Prisync, an Istanbul-based pricing software, has raised a $1.1 million seed round led by Collective Spark, a VC firm also based in Istanbul. German VC ESOR Investments participated in the round, as well.
Prisync is an intelligent pricing SaaS for e-Commerce, allowing users to track competitor pricing and optimise their own. The Turkish startup is targeting small and medium-sized businesses, a segment which doesn’t use automated pricing solutions as widely as upmarket sellers. According to Prisync, e-Commerce SMBs generally avoid competitive price analysis or do it manually, so there’s a need for the SaaS solution and opportunity for global growth.
In fact, the startup currently has customers in over 50 countries. Founded in 2013 by Burc Tanir (CEO), Samet Atdag (CTO) and Neslihan Sirin Saygili, the business hit some milestones last year. 2019 saw two technology partnerships with major e-Commerce platforms, Magento and Shopify, as well as the company’s first acquisition. Prisync bought its Australia-based competitor Spotlite last March.
Samet Atdag attributes the success so far to the Prisync team: “Our team has managed to create and scale a 100 percent global product out of Turkey, and this was only achievable with a complimentary team and a teamwork-first culture. Our team also knows that B2B also involves people after all. Therefore, we have a 24/7 live customer support team distributed in three time zones. That human touch at the support level adds an absolutely unmatched layer on top of our product.”
The seed funding will go toward product development and expanding the customer base.

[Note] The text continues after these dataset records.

/-- Faults, hangs and bring-up (R438, R463, R495). -/
def readFaults (s : State) (index sub : Nat) : List Byte :=
  let f := s.stw.f
  let b := s.brg
  match index with
  | 0x5000 => leBytes 4 f.gen
  | 0x5001 => (List.range 3072).flatMap (fun n => leBytes 8 (mapWord n (s.entry n)).toNat)
  | 0x5002 => leBytes 4 f.stored
  | 0x5010 => f.log.flatMap eventBytes
  | 0x5011 => leBytes 4 f.seq.toNat
  | 0x5050 => leBytes 4 s.stw.patrolPeriod
  | 0x5051 => leBytes 4 (s.panel (sub - 1)).patrolFails.toNat
  | 0x5052 => leBytes 4 (s.panel (sub - 1)).patrolDeferred.toNat
  | 0x5062 => f.hangLog.flatten
  | 0x5080 => leBytes 1 b.mode
  | 0x5081 => leBytes 1 (b2n (!b.full) + 2 * b.reason + 16 * b2n b.mismatch)
  | 0x5082 => leBytes 1 b.phase
  | 0x5083 => b.report.flatMap testBytes
  | 0x5084 => leBytes 4 b.timeMs
  | 0x5085 => leBytes 1 (b2n b.accept)
  | 0x5086 => leBytes 1 b.short
  | 0x5087 => leBytes 1 b.fastSince
  | 0x5088 => leBytes 4 b.diff
  | _ => []

/-- Telemetry, security, twin and Spakan (R530, R599, R627). -/
def readTwin (s : State) (index sub : Nat) : List Byte :=
  let t := s.twin
  match index with
  | 0x6000 => (List.range 42).flatMap (fun k => (Table.get [] s.stw.congestion k ++ List.replicate 1296 0).take 1296)
  | 0x6001 => leBytes 1 s.stw.decimation
  | 0x6002 => leBytes 4 s.stw.rtWindow
  | 0x7001 => Config.chain
  | 0x7020 => leBytes 1 (Table.get 0 s.sec.debugCls (sub - 1))
  | 0x7042 => leBytes 1 (b2n s.sec.downgrade)
  | 0x7043 => leBytes 1 (b2n s.sec.arbHold)
  | 0x7044 => leBytes 4 s.sec.fwStatus.toNat
  | 0x7045 => leBytes 1 ((sealHem s).sealBreaks % 64 + 64 * b2n s.sec.loopOpen + 128 * b2n (sealLatched s))
  | 0x8000 => leBytes 2 (nth 0 t.domains (sub - 1)).toNat
  | 0x8011 => leBytes 1 (t.state + 128 * b2n t.override)
  | 0x8013 => t.expect
  | 0x8014 => leBytes 4 t.timeout
  | 0x8015 => leBytes 4 t.status
  | 0x8016 => (match t.peer with
      | some h => leBytes 16 h.serial.toNat ++ leBytes 2 h.addr.toNat ++ (List.range 4).flatMap (fun i => leBytes 2 (nth 0 h.domains i).toNat) ++ [0, 0]
      | none => List.replicate 28 0)
  | 0x8031 => leBytes 2 t.addr.toNat
  | 0x8040 => leBytes 8 (spStatus s (sub - 1)).toNat
  | _ => []

/-- Power, clocks and heat (R530, R657). -/
def readPower (s : State) (index sub : Nat) : List Byte :=
  let w := s.pow
  let x := s.panel (sub - 1)
  let bus (a b : Nat) : Nat := b2n (nth false w.live a || nth false w.live b)
  match index with
  | 0x9001 => s.stw.serviceResult
  | 0xA000 => leBytes 4 (w.limit.getD (gradeEnvelope s.brg.grade))
  | 0xA001 => leBytes 4 w.input
  | 0xA002 => leBytes 1 ((List.range 4).foldl (fun a i => a + b2n (nth false w.live i) * 2 ^ i) 0 + 16 * bus 0 1 + 32 * bus 2 3 + 64 * b2n w.alarm + 128 * b2n w.senseFallback)
  | 0xA003 => w.events.flatMap (fun e => leBytes 1 e.code ++ leBytes 1 e.subject ++ List.replicate 6 0 ++ leBytes 8 e.time)
  | 0xA004 => leBytes 4 (limitActive s)
  | 0xA010 => leBytes 1 x.state
  | 0xA011 => leBytes 1 x.request
  | 0xA012 => leBytes 1 (x.core + 16 * (x.fabric / 8))
  | 0xA013 => intBytes 2 x.tempLogic ++ intBytes 2 x.tempDram
  | 0xA014 => leBytes 4 x.power
  | 0xA015 => leBytes 4 x.volt
  | 0xA016 => leBytes 1 x.darkReason
  | 0xA030 => leBytes 8 s.clock
  | 0xA031 => (List.range 42).flatMap (fun k => intBytes 8 (s.panel k).offset)
  | _ => []

/-- The value of an object (R502, R507): the active value, or the shadow value of an RWS object. The shares of STEWARD_LOAD are
time, and the outlet's temperature is the coolant's (log 1). -/
def readObject (s : State) (shadow : Bool) (o : Obj) (sub : Nat) : State × List Byte :=
  let c := if shadow then s.stw.d.shadow else s.stw.d.active
  if o.access = .rws then
    (s, match o.index with
      | 0x8030 => [BitVec.ofNat 8 (b2n c.transit)]
      | 0x8032 => relayBytes c.relay
      | i => cfgBytes (c.part (sub - 1)) i)
  else if o.index = 0x2010 then
    let f := s.takeFree
    (f.2, leBytes 10 (Config.free f.1) ++ leBytes 2 s.stw.d.queue.length ++ leBytes 4 s.stw.d.busy.toNat)
  else if o.index = 0xA020 then
    let f := s.takeFree
    (f.2, intBytes 4 s.pow.inlet ++ leBytes 4 (Config.free f.1))
  else
    (s, if o.lo = 1 ∧ o.hi = 16 then readPartition s o.index (sub - 1)
      else if o.index < 0x5000 then readModule s o.index sub
      else if o.index < 0x6000 then readFaults s o.index sub
      else if o.index < 0x9000 then readTwin s o.index sub
      else readPower s o.index sub)

end Sys2Proof.Machine
end

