-- ==== Sys2Proof/Certificates/Slice0/Obligations.lean ====
section
/-! DEFINITION. What is stated of the model, for the provers. -/

open Sys2Proof Sys2Proof.Machine


/-- R680 with R116; R120 with R117, R121: SCL instructions on 64-bit registers; TINT and TLOG, element by element. -/
def Obligations.IntegerResults : Prop :=
  (∀ (n : NodeId) (w : VWord) (s : State), vReady n s →
    let c := (s.node n).core
    let a := c.scalar (vA w)
    let b := c.scalar (vB w)
    let k := b.toNat % 256
    let old := c.scalar (vD w)
    ∀ x ∈ [(Instr.sclAdd n w, (a.toNat + b.toNat) % 2 ^ 64), (.sclSub n w, (a.toNat + (2 ^ 64 - b.toNat)) % 2 ^ 64),
        (.sclMul n w, a.toNat * b.toNat % 2 ^ 64), (.sclAnd n w, a.toNat &&& b.toNat), (.sclOr n w, a.toNat ||| b.toNat),
        (.sclXor n w, a.toNat ^^^ b.toNat), (.sclShl n w, a.toNat * 2 ^ k % 2 ^ 64), (.sclShr n w, a.toNat / 2 ^ k),
        (.sclSra n w, (a.toInt / 2 ^ k % 2 ^ 64).toNat), (.movi n w, (sgn 24 (vImm w) % 2 ^ 64).toNat),
        (.movhi n w, old.toNat / 2 ^ 48 * 2 ^ 48 + vImm w * 2 ^ 24 + old.toNat % 2 ^ 24)],
      ∃ t, exec x.1 s = .next t ∧ ((t.node n).core.scalar (vD w)).toNat = x.2 ∧ retires n 1 (nextPc n s) s t ∧ onlyCore n s t ∧
        onlyFiles c (t.node n).core ∧ sameScalars [vD w] c (t.node n).core ∧ sameTiles [] c (t.node n).core ∧ samePreds [] c (t.node n).core) ∧
  (∀ (n : NodeId) (w : VWord) (s : State), vReady n s → etInt (vEt w) = true →
    let c := (s.node n).core
    let et := vEt w
    let ew := etW et
    let raw (r i : Nat) : Nat := element ew (c.tile r) i
    let val (r i : Nat) : Int := elInt et (raw r i)
    let a := val (vA w)
    let b := val (vB w)
    let sh (i : Nat) : Nat := raw (vB w) i % 256
    (∀ x ∈ [(Instr.tintAdd n w none, fun i => a i + b i), (.tintSub n w none, fun i => a i - b i), (.tintMul n w none, fun i => a i * b i),
        (.tintAbs n w, fun i => ((a i).natAbs : Int)), (.tintNeg n w, fun i => -a i), (.tintMin n w, fun i => min (a i) (b i)),
        (.tintMax n w, fun i => max (a i) (b i)), (.mac n w none, fun i => a i * b i + val (vC w) i), (.tlogShl n w none, fun i => a i * 2 ^ sh i)],
      ∃ t, exec x.1 s = .next t ∧ tileResult n w ew 4 (fun i => inElement et (vSat w) (x.2 i))
        (fun i => vSat w && (decide (x.2 i < elMin et) || decide (elMax et < x.2 i))) s t) ∧
    (∀ x ∈ [(Instr.mulh n w none, fun i => (a i * b i / 2 ^ ew % 2 ^ ew).toNat), (.tlogAnd n w, fun i => raw (vA w) i &&& raw (vB w) i),
        (.tlogOr n w, fun i => raw (vA w) i ||| raw (vB w) i), (.tlogXor n w, fun i => raw (vA w) i ^^^ raw (vB w) i),
        (.tlogNot n w, fun i => 2 ^ ew - 1 - raw (vA w) i), (.tlogShr n w, fun i => raw (vA w) i / 2 ^ sh i),
        (.tlogSra n w, fun i => (a i / 2 ^ sh i % 2 ^ ew).toNat),
        (.srar n w, fun i => if ew ≤ sh i then 0 else (rneShift (a i) (sh i) % 2 ^ ew).toNat)],
      ∃ t, exec x.1 s = .next t ∧ tileResult n w ew 4 x.2 (fun _ => false) s t) ∧
    ∃ t, exec (.tintSel n w) s = .next t ∧ retires n (if kindOf n = .f then 16 else 4) (nextPc n s) s t ∧ onlyCore n s t ∧
      sameTiles [vD w % 16] c (t.node n).core ∧
      ∀ i, i < 32768 / ew → element ew ((t.node n).core.tile (vD w)) i = raw (if active ew (c.pred (vPred w)) i then vA w else vB w) i)

/-- R122 with R116; R124 with R116: TFP, element by element, rounded once to the element format; TRED. The tree adds element 2k to element 2k + 1 at
each level. -/
def Obligations.FloatAndReductionResults : Prop :=
  (∀ (n : NodeId) (w : VWord) (s : State), vReady n s → etFp (vEt w) = true →
    let c := (s.node n).core
    let et := vEt w
    let ew := etW et
    let raw (r i : Nat) : Nat := element ew (c.tile r) i
    let a (i : Nat) : Sys2Proof.Num := elFp et (raw (vA w) i)
    let b (i : Nat) : Sys2Proof.Num := elFp et (raw (vB w) i)
    let d (i : Nat) : Sys2Proof.Num := elFp et (raw (vC w) i)
    (∀ x ∈ [(Instr.tfpAdd n w none, fun i => (a i).add (b i)), (.tfpSub n w none, fun i => (a i).add (b i).neg), (.tfpMul n w none, fun i => (a i).mul (b i)),
        (.fma n w none, fun i => ((a i).mul (b i)).add (d i)), (.tfpMin n w, fun i => numMin (a i) (b i)), (.tfpMax n w, fun i => numMax (a i) (b i)),
        (.tfpNeg n w, fun i => (a i).neg)],
      ∃ t, exec x.1 s = .next t ∧ tileResult n w ew 4 (fun i => toEl et (x.2 i) % 2 ^ ew) (fun _ => false) s t) ∧
    (∃ t, exec (.tfpAbs n w) s = .next t ∧ tileResult n w ew 4 (fun i => (if (a i).isNegZero ∨ (a i).lt (.fin false 0 0) then toEl et (a i).neg else toEl et (a i)) % 2 ^ ew) (fun _ => false) s t) ∧
    ∃ t, exec (.tfpSel n w) s = .next t ∧ retires n (if kindOf n = .f then 16 else 4) (nextPc n s) s t ∧ onlyCore n s t ∧
      sameTiles [vD w % 16] c (t.node n).core ∧
      ∀ i, i < 32768 / ew → element ew ((t.node n).core.tile (vD w)) i = raw (if active ew (c.pred (vPred w)) i then vA w else vB w) i) ∧
  (∀ (n : NodeId) (w : VWord) (s : State), vReady n s → etAny (vEt w) = true →
    let c := (s.node n).core
    let et := vEt w
    let ew := etW et
    let per := 1024 / ew
    let row (r : Nat) : List Nat := (List.range per).map (fun j => element ew (c.tile (vA w)) (per * r + j))
    let reduced (f : Nat → Nat → Nat) (i : Nat) : Nat := if i % per = 0 then (treeFold f 7 (row (i / per))).getD 0 0 % 2 ^ ew else 0
    (∀ x ∈ ([(.rmax n w, fun x y => if etFp et then toEl et (numMax (elFp et x) (elFp et y)) else if elInt et x < elInt et y then y else x),
        (.rmin n w, fun x y => if etFp et then toEl et (numMin (elFp et x) (elFp et y)) else if elInt et y < elInt et x then y else x)]
        : List (Instr × (Nat → Nat → Nat))),
      ∃ t, exec x.1 s = .next t ∧ tileResult n w ew 4 (reduced x.2) (fun _ => false) s t) ∧
    ((vSat w = false ∨ etFp et = true) → ∃ t, exec (.rsum n w) s = .next t ∧
      tileResult n w ew 4 (reduced (fun x y => if etFp et then toEl et ((elFp et x).add (elFp et y)) else (x + y) % 2 ^ ew)) (fun _ => false) s t) ∧
    (vSat w = true → etSigned et = true →
      let c1 (x y : Nat × Bool) : Nat × Bool :=
        let v := elInt et x.1 + elInt et y.1
        (inElement et true v, decide (v < elMin et) || decide (elMax et < v) || x.2 || y.2)
      let sum (r : Nat) : Nat × Bool := (treeFold c1 7 ((row r).map (fun x => (x, false)))).getD 0 (0, false)
      ∃ t, exec (.rsum n w) s = .next t ∧
        tileResult n w ew 4 (fun i => if i % per = 0 then (sum (i / per)).1 else 0) (fun i => decide (i % per = 0) && (sum (i / per)).2) s t))

/-- R123, R339 and R682: CVT of the part it names, and the two forms of CVTMX. -/
def Obligations.ConversionResults : Prop :=
  ∀ (n : NodeId) (w : VWord) (s : State), vReady n s →
    let c := (s.node n).core
    let nd := s.node n
    (∀ src dst, etFmt (vEt w) = some src → cvtDst w = some dst → vImmF w 23 8 = 0 → bit w 4 = false →
      let ns := 32768 / src.width
      let nt := 32768 / dst.width
      let part := vImmF w 7 6
      part < max ns nt / min ns nt →
      let so := if nt < ns then part * nt else 0
      let to' := if ns < nt then part * ns else 0
      let r (i : Nat) : Rounded := encodeNum dst (vSat w) (if dst = .fp32 then .rne else cvtRounding w nd (i - to'))
        (decodeNum src (element src.width (c.tile (vA w)) (so + (i - to'))))
      let hit (i : Nat) : Bool := decide (to' ≤ i) && decide (i < to' + min ns nt)
      ∃ t, exec (.cvt n w) s = .next t ∧ tileResult n w dst.width 4
        (fun i => if hit i then (r i).code % 2 ^ dst.width else element dst.width (c.tile (vD w)) i) (fun i => hit i && vSat w && (r i).ovf) s t) ∧
    (∀ f, fmtOfCode (vImmF w 3 0) = some f → isMxCode (vImmF w 3 0) = true → vEt w = 2 → vImmF w 23 5 = 0 →
      let block := if bit w 4 then 1024 else 32
      let src (k : Nat) : List Sys2Proof.Num := (List.range block).map (fun i => f32 (element 32 (c.tile (vA w)) (block * k + i)))
      let mx (k : Nat) : Nat × List Nat := mxBlock f (fun i => cvtRounding w nd (block * k + i)) (src k)
      ∃ t, exec (if bit w 4 then .cvtmxSquare n w else .cvtmx n w) s = .next t ∧
        retires n (if kindOf n = .f then 32 else 8) (nextPc n s) s t ∧ onlyCore n s t ∧ onlyFiles c (t.node n).core ∧
        sameTiles [vD w % 16, vC w % 16] c (t.node n).core ∧ sameScalars [] c (t.node n).core ∧ samePreds [] c (t.node n).core ∧
        (∀ k, k < 32 → element 8 ((t.node n).core.tile (vC w)) k = (mx (32 * k / block)).1 % 256) ∧
        (∀ i, i < 1024 → (vC w % 16 ≠ vD w % 16 ∨ 256 ≤ f.width * i) →
          element f.width ((t.node n).core.tile (vD w)) i = ((mx (i / block)).2.getD (i % block) 0) % 2 ^ f.width) ∧
        (∀ k, 128 * f.width ≤ k → k < 4096 → element 8 ((t.node n).core.tile (vD w)) k = element 8 (c.tile (vD w)) k) ∧
        (∀ k, 32 ≤ k → k < 4096 → vC w % 16 ≠ vD w % 16 → element 8 ((t.node n).core.tile (vC w)) k = element 8 (c.tile (vC w)) k))
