-- ==== Sys2Proof/Laws/State.lean ====
section
/-! SUPPORT. Every update of the state: the fields it leaves alone, and what reading back gives. -/

namespace Sys2Proof.Laws
open Sys2Proof Sys2Proof.Machine

variable (s : State)
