-- ==== Sys2Proof/Word.lean ====
section
/-! DEFINITION. The value types of the AES-128 core: bytes, register words, AES words and the 4x4 state
(00_scope.md R8, R10). Types only; every function on them stands in Sys2Proof/Machine/. -/

namespace Sys2Proof

/-- A byte, 8 bits (R8). -/
abbrev Byte := BitVec 8

/-- A register word, 32 bits (R8). -/
abbrev Word := BitVec 32

/-- An AES word, the sequence of bytes `[a0, a1, a2, a3]` (R10). -/
@[ext]
structure AesWord where
  b0 : Byte
  b1 : Byte
  b2 : Byte
  b3 : Byte
  deriving DecidableEq, Repr, Inhabited

/-- The state of the cipher, a 4x4 byte matrix held by its columns: `s[r][c]` is byte `r` of column `c`
(R10, 43_round_ops.md R170). -/
@[ext]
structure AesState where
  c0 : AesWord
  c1 : AesWord
  c2 : AesWord
  c3 : AesWord
  deriving DecidableEq, Repr, Inhabited

end Sys2Proof
end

On this point, CEO Burc Tanir commented: “Obviously, we’ll double down on the working customer acquisition channels and tactics that we’ve tested and validated in the past. However, in addition to these straight-forward investments, we’ll continue building a thought leader image in our industry by increasing the awareness around pricing automation in the global e-commerce market by striking up impactful partnerships. We’ll also continue evaluating potential competitor acquisition in the meantime.”